Yugoslav clarinetist

Ernest Ačkun (Ернест Ачкун) (March 27, 1930 – September 28, 2001) was a Yugoslav clarinetist.

==Early life==
Ernest Ačkun was born in Hrastnik, Slovenia, which was then part of the Kingdom of Yugoslavia.

He completed his studies at the Belgrade Academy of Music under Bruno Brun, and then studied at the Paris Conservatory under Ulysse Delécluse.

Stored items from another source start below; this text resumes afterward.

theorem State.withFetchWord_shape (s : State) (nbits w : Nat) (hS : Shape s) : Shape (State.withFetchWord s nbits w) := by
  unfold State.withFetchWord
  try dsimp only
  repeat' (first
    | with_reducible assumption
    | (intro x hx; with_reducible exact hx)
    | (intro x hx; exact { hx with })
    | intro _
    | split
    | dsimp only
    | exact { hS with })

end Sys2Proof.Machine
end

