-- ==== Sys2Proof/Tests/Slice0.lean ====
section
/-! SUPPORT. Small tests of the model, and for each statement of Certificates/Slice0/Obligations.lean a witness: a concrete state and operands that meet the
hypotheses of each of its clauses together. -/

namespace Sys2Proof.Tests
set_option Elab.async false
open Sys2Proof.Machine

/-- A block that has started up and whose boot has succeeded: powered, ready, every pair loaded, nothing configured. -/
def up : State := { State.reset with
  pwr := { Power.reset with coldHeld := false, avail := true }, boot := { Boot.reset with aonUp := true, fastReady := true, sramZeroed := true, campReady := true },
  rope := { Rope.reset with serving := true, hbRunning := true }, clk := { Clocks.reset with checked := true, ticks := 5000, time := 5000, bosc := 10000 },
  camp := { Camp.reset with execA := true, execB := true, aOk := true, bOk := true, standby := 0 }, wired := { Wired.reset with live := true } }

/-- `up` with one wired source set. -/
def withSrc (n : Nat) (f : Source → Source) : State := up.updSrc n f

theorem witness_StepRunsFrontCommand : { up with pending := [.rationRound] }.pending = .rationRound :: [] := by decide +kernel

theorem witness_IdleStepIsOneTick : State.reset.pending = [] ∧ State.reset.linksAlive = false := by decide +kernel

theorem witness_EveryCommandAnswers : Instr.wf .rationRound = true ∧ Instr.wf (.scrubRead 0 10000000 none false) = false := by decide +kernel

/-- `up` with source 3 set, an edge source of ring 0 on the rising edge. -/
def edge3 (f : Source → Source) : State := { up with wired := { up.wired with src := [(3, f { Source.reset with trigger := 1 })] } }

theorem witness_WiredLineChangeFollowsTrigger :
    let s1 := edge3 id
    let s2 := edge3 (fun x => { x with pend := true })
    let s3 := edge3 (fun x => { x with trigger := 0, act := true })
    let s4 := edge3 (fun x => { x with trigger := 0 })
    let s5 := edge3 (fun x => { x with trigger := 0, pend := true, offered := true })
    (srcHasLine (.shared 3) = true ∧ ∀ s ∈ [s1, s2, s3, s4, s5], s.running = true ∧ s.wired.live = true ∧ (s.stormOf 3).2 = 0) ∧
    ((s1.srcAt 3).trigger ≠ 0 ∧ (s1.srcAt 3).ref ≠ true ∧ true ≠ (s1.srcAt 3).polarity ∧ (s1.srcAt 3).pend = false) ∧
    ((s2.srcAt 3).trigger ≠ 0 ∧ (s2.srcAt 3).ref ≠ true ∧ (s2.srcAt 3).pend = true ∧ (s2.srcAt 3).offered = false) ∧
    ((s1.srcAt 3).trigger ≠ 0 ∧ ¬(s1.srcAt 3).ref ≠ false) ∧
    ((s3.srcAt 3).trigger = 0 ∧ (s3.srcAt 3).act = true) ∧
    ((s4.srcAt 3).trigger = 0 ∧ (s4.srcAt 3).act = false ∧ true ≠ (s4.srcAt 3).polarity ∧ (s4.srcAt 3).pend = false) ∧
    ((s5.srcAt 3).trigger = 0 ∧ (s5.srcAt 3).act = false ∧ false = (s5.srcAt 3).polarity ∧ (s5.srcAt 3).pend = true) := by decide +kernel

theorem witness_OneSourceRegistersActOnOneSource :
    let s := edge3 (fun x => { x with offered := true })
    up.running = true ∧ s.running = true ∧ isReserved (srcNum (.shared 8191)) = false ∧ isReserved (srcNum (.priv 511 47)) = false ∧
      ((s.srcAt 3).isEdge 3 = true ∧ (s.srcAt 3).pend = false ∧ (s.stormOf 3).2 = 0) ∧ (up.srcAt 8191).isEdge 8191 = false ∧
      ((s.srcAt 3).offered = true ∧ (s.srcAt 3).storm = false ∧ ((edge3 (fun x => { x with offered := true, prio := 1 })).srcAt 3).prioNow ≠ 0) := by
  decide +kernel

theorem witness_WordWritesApplyEveryBit :
    up.running = true ∧ reaches .full 63 = true ∧ isReserved (srcBase (.shared 127) + 63) = false ∧ wrote1 .full (1 <<< 63) 63 = true ∧
      ((edge3 (fun x => { x with storm := true })).srcAt (srcBase (.shared 0) + 3)).storm = true ∧
      (let s := edge3 (fun x => { x with trigger := 2, stormLimit := 2, stormWindow := 100, winOpen := true, winStart := 4000, winCount := 2 })
       let x := s.srcAt (srcBase (.shared 0) + 3)
       s.running = true ∧ bitAt (8 : Word) 3 = true ∧ isReserved (srcBase (.shared 0) + 3) = false ∧ isSgi (srcBase (.shared 0) + 3) = false ∧
         s.wired.live = true ∧ x.trigger = 2 ∧ (s.stormOf (srcBase (.shared 0) + 3)).2 ≠ 0 ∧ x.winOpen = true ∧
         s.windowOver (srcBase (.shared 0) + 3) = false ∧ x.ref = x.line ∧ x.winCount = (s.stormOf (srcBase (.shared 0) + 3)).2) := by decide +kernel

theorem witness_StormGuardTripsPastItsLimit :
    let s := edge3 (fun x => { x with stormLimit := 2, stormWindow := 100, winOpen := true, winStart := 4000, winCount := 2 })
    let t := edge3 (fun x => { x with stormWindow := 10, winOpen := true, winStart := 4000, winCount := 2 })
    (s.running = true ∧ (s.srcAt 3).trigger ≠ 0 ∧ (s.srcAt 3).pend = false ∧ (s.srcAt 3).stormLimit ≠ 0 ∧ (s.srcAt 3).winOpen = true ∧
      s.windowOver 3 = false ∧ (s.srcAt 3).winCount = (s.srcAt 3).stormLimit.toNat ∧ s.cairn.queue.length < 64 ∧
      ∀ q ∈ s.cairn.queue, ¬(q.cause = 0x13 ∧ q.kind = 8 ∧ q.unit = BitVec.ofNat 16 3)) ∧
    (t.running = true ∧ (t.srcAt 3).winOpen = true ∧
      (t.srcAt 3).winStart.toNat + windowTicks (t.stormOf (srcNum (.shared 3))).1 ≤ t.clk.time.toNat) := by decide +kernel

theorem edge3_other {f : Source → Source} {m : Nat} (h : m ≠ 3) : (edge3 f).srcAt m = Source.reset := by
  simp [edge3, State.srcAt, Tbl.get, Ne.symm h]

theorem witness_CollectorEmitsInOrder :
    let s1 := edge3 (fun x => { x with wdraw := true })
    let s2 := edge3 (fun x => { x with pend := true, en := true, prio := 5 })
    let s3 := edge3 (fun x => { x with mergeOwed := 2 })
    (∀ s ∈ [s1, s2, s3, up], s.running = true ∧ s.wired.live = true ∧ Tbl.wf Source.reset s.wired.src = true ∧ s.posOf (srcHandle 3) = 0) ∧
    ((s1.srcAt 3).wdraw = true ∧ s1.onInput8 3 = false ∧
      ∀ m, m ≠ 3 → s1.posOf (srcHandle m) = 0 → (s1.srcAt m).wdraw = true ∧ s1.onInput8 m = false → emitsBefore 3 m) ∧
    ((s2.srcAt 3).ready = true ∧ (s2.srcAt 3).mergeOwed = 0 ∧ (∀ m, s2.posOf (srcHandle m) = 0 → (s2.srcAt m).wdraw = false) ∧
      ∀ m, m ≠ 3 → s2.posOf (srcHandle m) = 0 → (s2.srcAt m).mergeOwed ≠ 0 ∨ (s2.srcAt m).ready = true → emitsBefore 3 m) ∧
    ((s3.srcAt 3).mergeOwed ≠ 0 ∧ (∀ m, s3.posOf (srcHandle m) = 0 → (s3.srcAt m).wdraw = false) ∧
      ∀ m, m ≠ 3 → s3.posOf (srcHandle m) = 0 → (s3.srcAt m).mergeOwed ≠ 0 ∨ (s3.srcAt m).ready = true → emitsBefore 3 m) ∧
    (∀ m, up.posOf (srcHandle m) = 0 → (up.srcAt m).wdraw = false ∧ (up.srcAt m).ready = false ∧ (up.srcAt m).mergeOwed = 0) := by
  have quiet : (Source.reset.wdraw = false ∧ Source.reset.ready = false) ∧ Source.reset.mergeOwed = 0 := by decide
  refine ⟨by decide +kernel, ⟨by decide +kernel, by decide +kernel, fun m h _ hw => ?_⟩, ⟨by decide +kernel, by decide +kernel, fun m _ => ?_, fun m h _ hr => ?_⟩,
    ⟨by decide +kernel, fun m _ => ?_, fun m h _ hr => ?_⟩, fun m _ => ⟨rfl, rfl, rfl⟩⟩
  · rw [edge3_other h] at hw; exact absurd hw.1 (by decide)
  · by_cases h : m = 3
    · subst h; decide +kernel
    · rw [edge3_other h]; exact quiet.1.1
  · rw [edge3_other h] at hr; exact absurd hr (by decide)
  · by_cases h : m = 3
    · subst h; decide +kernel
    · rw [edge3_other h]; exact quiet.1.1
  · rw [edge3_other h] at hr; exact absurd hr (by decide)
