-- ==== Sys2Proof/Machine/Operands.lean ====
section
/-! DEFINITION. Extension of fields, byte views of a word, and the effective addresses
(00_scope.md R8; 20_memory.md R32, R47; 41_data_movement.md R78). -/

namespace Sys2Proof.Machine

/-- `sext_N` (R8): the 16-bit word that has the field's two's-complement value. -/
def sext {n : Nat} (v : BitVec n) : Word := v.signExtend 16

/-- `zext_N` (R8): the 16-bit word whose low bits are the field and whose other bits are 0. -/
def zext {n : Nat} (v : BitVec n) : Word := v.setWidth 16

/-- `w[7:0]` (R6). -/
def lowByte (w : Word) : Byte := w.extractLsb' 0 8

/-- `w[15:8]` (R6). -/
def highByte (w : Word) : Byte := w.extractLsb' 8 8

/-- PC-relative: the incremented PC plus a sign-extended offset, mod 2^16 (R78, R87, R90). -/
def pcRelative {n : Nat} (pc : Word) (off : BitVec n) : Word := pc + sext off

/-- Base plus offset: mod 2^16 (R78). -/
def baseOffset (base : Word) (off : BitVec 6) : Word := base + sext off

/-- `MemIndex` (R32): the index of the memory word a 16-bit address reaches; none where the policy
refuses the run. -/
def memIndex (c : Config) (addr : Word) : Option Nat :=
  if addr.toNat < memWords then some addr.toNat
  else match c.oorPolicy with
    | .aliasLow => some (addr.extractLsb' 0 15).toNat
    | .refuse => none

end Sys2Proof.Machine
end

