-- ==== Sys2Proof/Machine/Core.lean ====
section
/-! DEFINITION. The machine behind the host's interface. -/

def Sys2Proof.core : Host.Core :=
  { State := Sys2Proof.Machine.State, Fault := Sys2Proof.Machine.Fault,
    Refusal := Sys2Proof.Machine.Refusal, step := Sys2Proof.Machine.step,
    reset := Sys2Proof.Machine.State.reset }
end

==Performance and teaching activities==

Ačkun gave concerts as a soloist in nearly all great towns in Yugoslavia, as well as in France, West Germany, Austria, Italy and Bulgaria, playing under the leadership of such conductors as Zubin Mehta, Jean Martinon, Charles Bruck, Krešimir Baranović, Oskar Danon, Milan Horvat, Živojin Zdravković.

Distinguished Yugoslav composers, such as Stjepan Šulek and Zlatan Vauda, dedicated their compositions to him. He also recorded for radio and television.

Ačkun was principal clarinetist of the Belgrade Philharmonic Orchestra and Professor of Chamber Music at the Faculty of Music in Belgrade.

==Awards and honors==

He won several important prizes, including the First Prize at the Competition of Yugoslav Performing Artists in Skopje and was a prize winner in the ARD International Music Competition (both 1954). He was also rewarded the UMUS award for the best music performance achievement in the previous concert season (1984).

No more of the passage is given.